The teenager was in court because the state of Tennessee requires a minor to have a parent’s permission or to ask the court for permission to decide for themselves. According to one judge in the Shelby County Circuit Court, there are five of the nine judges on the bench now refusing to hear cases involving that law referred to as the “Bypass Law” because it allows minors to bypass parental consent.
Nancy Moore, Boston University: The message being sent to Tennessee voters is that any judge who sits on this case must be someone who is either in favor of abortion or doesn’t particularly care.
Tucker: According to the Baldy Center for Law and Social Policy, judges in Alabama and Pennsylvania, as well as Tennessee, are now refusing to hear such cases and recusing themselves.
Helena Silverstein, Lafayette College: There are many judges who do not handle these cases and who will say, “I just don’t want to hear these cases. I’m not going to get into that in my county.”
Tucker: But it is not a judge’s role to like or dislike a law, counter legal scholars. It’s a legal argument fully embraced by another judge on the Shelby County Circuit Court.
Judge D’Army Baily, Shelby County Circuit Court: Judges are not legislators. And when it comes to this issue of judicial bypass, I didn’t pass that law. It has nothing to do with what I think about abortions, about minors. But that’s the law, and that’s the constitutional right of the minor.

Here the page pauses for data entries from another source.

-- ==== Sys2Proof/Certificates/Slice0/Obligations.lean ====
section
/-!
DEFINITION. The statements for the provers, each from a numbered rule of spec/ or from sections of it. `draws`, the
model's own count of draws, is left open wherever a draw may be taken (log 2).
-/
section
open Sys2Proof Sys2Proof.Machine

/-! ### Encoding (30_encoding) -/

/-- Words written out from the tables of R71, R74, R77 and R78 decode to the instructions they stand for. Two things are
the model's choice: the operand bytes of GF_MUL's word, whose id alone R80 gives (log 11), and that words the tables leave
out are refused, each by a name (log 20). -/
def Obligations.TableWordsDecode : Prop :=
  decode (.cmd 0x02#8) = .ok .ecbEnc ∧
  decode (.cmd 0x06#8) = .ok .seed ∧
  decode (.host 0x13402#17) = .ok (.hostWr 0x34#8 0x02#8) ∧
  decode (.host 0x03500#17) = .ok (.hostRd 0x35#8) ∧
  decode (.ustep 0x5104#16) = .ok (.keyWord 4) ∧
  decode (.ustep 0x6040#16) = .ok (.subBytes .dfaCopy) ∧
  decode (.ustep 0x66BF#16) = .ok (.addRoundKey .scrState .scratch) ∧
  decode (.ustep 0x6743#16) = .error .unusedFieldSet ∧
  decode (.ustep 0x7009#16) = .ok (.round .state (.round 9)) ∧
  decode (.ustep 0x8102#16) = .ok (.delay .dualComputation) ∧
  decode (.ustep24 0x824A71#24) = .ok (.decoyGroup .lastRound .dfaCopy 10) ∧
  decode (.func 0x1B835742#32) = .ok (.gfMul 0x57#8 0x83#8 0x1B#8) ∧
  decode (.cmd 0x00#8) = .error (.reservedCommand 0x00#8) ∧
  decode (.ustep 0x60C0#16) = .error .targetNeverProduced ∧
  decode (.ustep 0x700A#16) = .error (.operandOutOfRange 10#6)

/-- Decoding the word of a well-formed instruction gives the instruction back, whatever its operands. (The operand bytes of
a function's word are the model's choice, since R80 gives an id alone: log 11.) -/
def Obligations.EncodedInstructionsDecodeBack : Prop :=
  ∀ i : Instr, i.wf = true → decode (encode i) = .ok i

/-- What decodes is well formed, and its word is the encoder's: only the data bits of a host read, which R74 leaves to
writes, are not kept (log 12); its address bits are. That a function has one word, its operand bytes above its id and a byte
it does not take 0, is the model's choice, since R80 gives an id alone (log 11). -/
def Obligations.DecodedWordsAreWellFormedAndUnique : Prop :=
  ∀ (r : RawWord) (i : Instr), decode r = .ok i →
    i.wf = true ∧ (encode i = r ∨ ∃ a d : Byte, i = .hostRd a ∧ r = .host (0#1 ++ a ++ d))

/-- The register map of R52, address by address. -/
def Obligations.RegisterMapIsTheTable : Prop :=
  (∀ j : Fin 16, locate (BitVec.ofNat 8 j.val) = .data (.state j)) ∧
  (∀ j : Fin 16, locate (BitVec.ofNat 8 (0x10 + j.val)) = .data (.iv j)) ∧
  (∀ j : Fin 16, locate (BitVec.ofNat 8 (0x20 + j.val)) = .data (.key j)) ∧
  (∀ j : Fin 4, locate (BitVec.ofNat 8 (0x30 + j.val)) = .data (.seed j)) ∧
  locate 0x34#8 = .cmd ∧ locate 0x35#8 = .status ∧ locate 0x36#8 = .config ∧
  (∀ j : Fin 9, locate (BitVec.ofNat 8 (0x37 + j.val)) = .reserved) ∧
  (∀ j : Fin 176, locate (BitVec.ofNat 8 (0x40 + j.val)) = .data (.sched j)) ∧
  (∀ j : Fin 16, locate (BitVec.ofNat 8 (0xF0 + j.val)) = .reserved)

/-! ### Reset and steps (70_reset, 30_encoding R76) -/

/-- What reset leaves, in every build, where R38 gives a value: the sequencer Idle, STATUS 0x00, CONFIG the build's,
every byte of every data buffer unwritten, the ghosts as at the start of a run, and the fault model the default `none`
of R190. That `State.reset` itself is the default build, whose CONFIG is 0x00, is the model's choice (log 8). -/
def Obligations.ResetLeavesTheGivenValues : Prop :=
  (∀ c : Config.BuildFlags,
    let s := State.resetOf c
    s.seq = .idle ∧ s.statusByte = 0x00#8 ∧ s.config = c ∧ (∀ d : DataByte, s.isWritten d = false) ∧
      s.faults = [] ∧ s.refused = false ∧ s.mismatch = 0 ∧ s.faultModel = .none) ∧
  State.reset = State.resetOf Config.defaultBuild ∧ State.reset.configByte = 0x00#8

Tucker: Charles Fried, former justice of the Massachusetts Supreme Court and the former solicitor general to President Reagan, summed up the situation like this: “If any judge has a problem upholding the law,” Lou, “they should resign.”
Dobbs: This is extraordinary, and a very difficult issue which we’re going to be following closely here. In their arguments they’re recusing themselves because of a conflict, a moral conflict, as they do on a host of other issues. But this is a very difficult one because it is a matter of upholding the law. Thank you very much, Bill Tucker.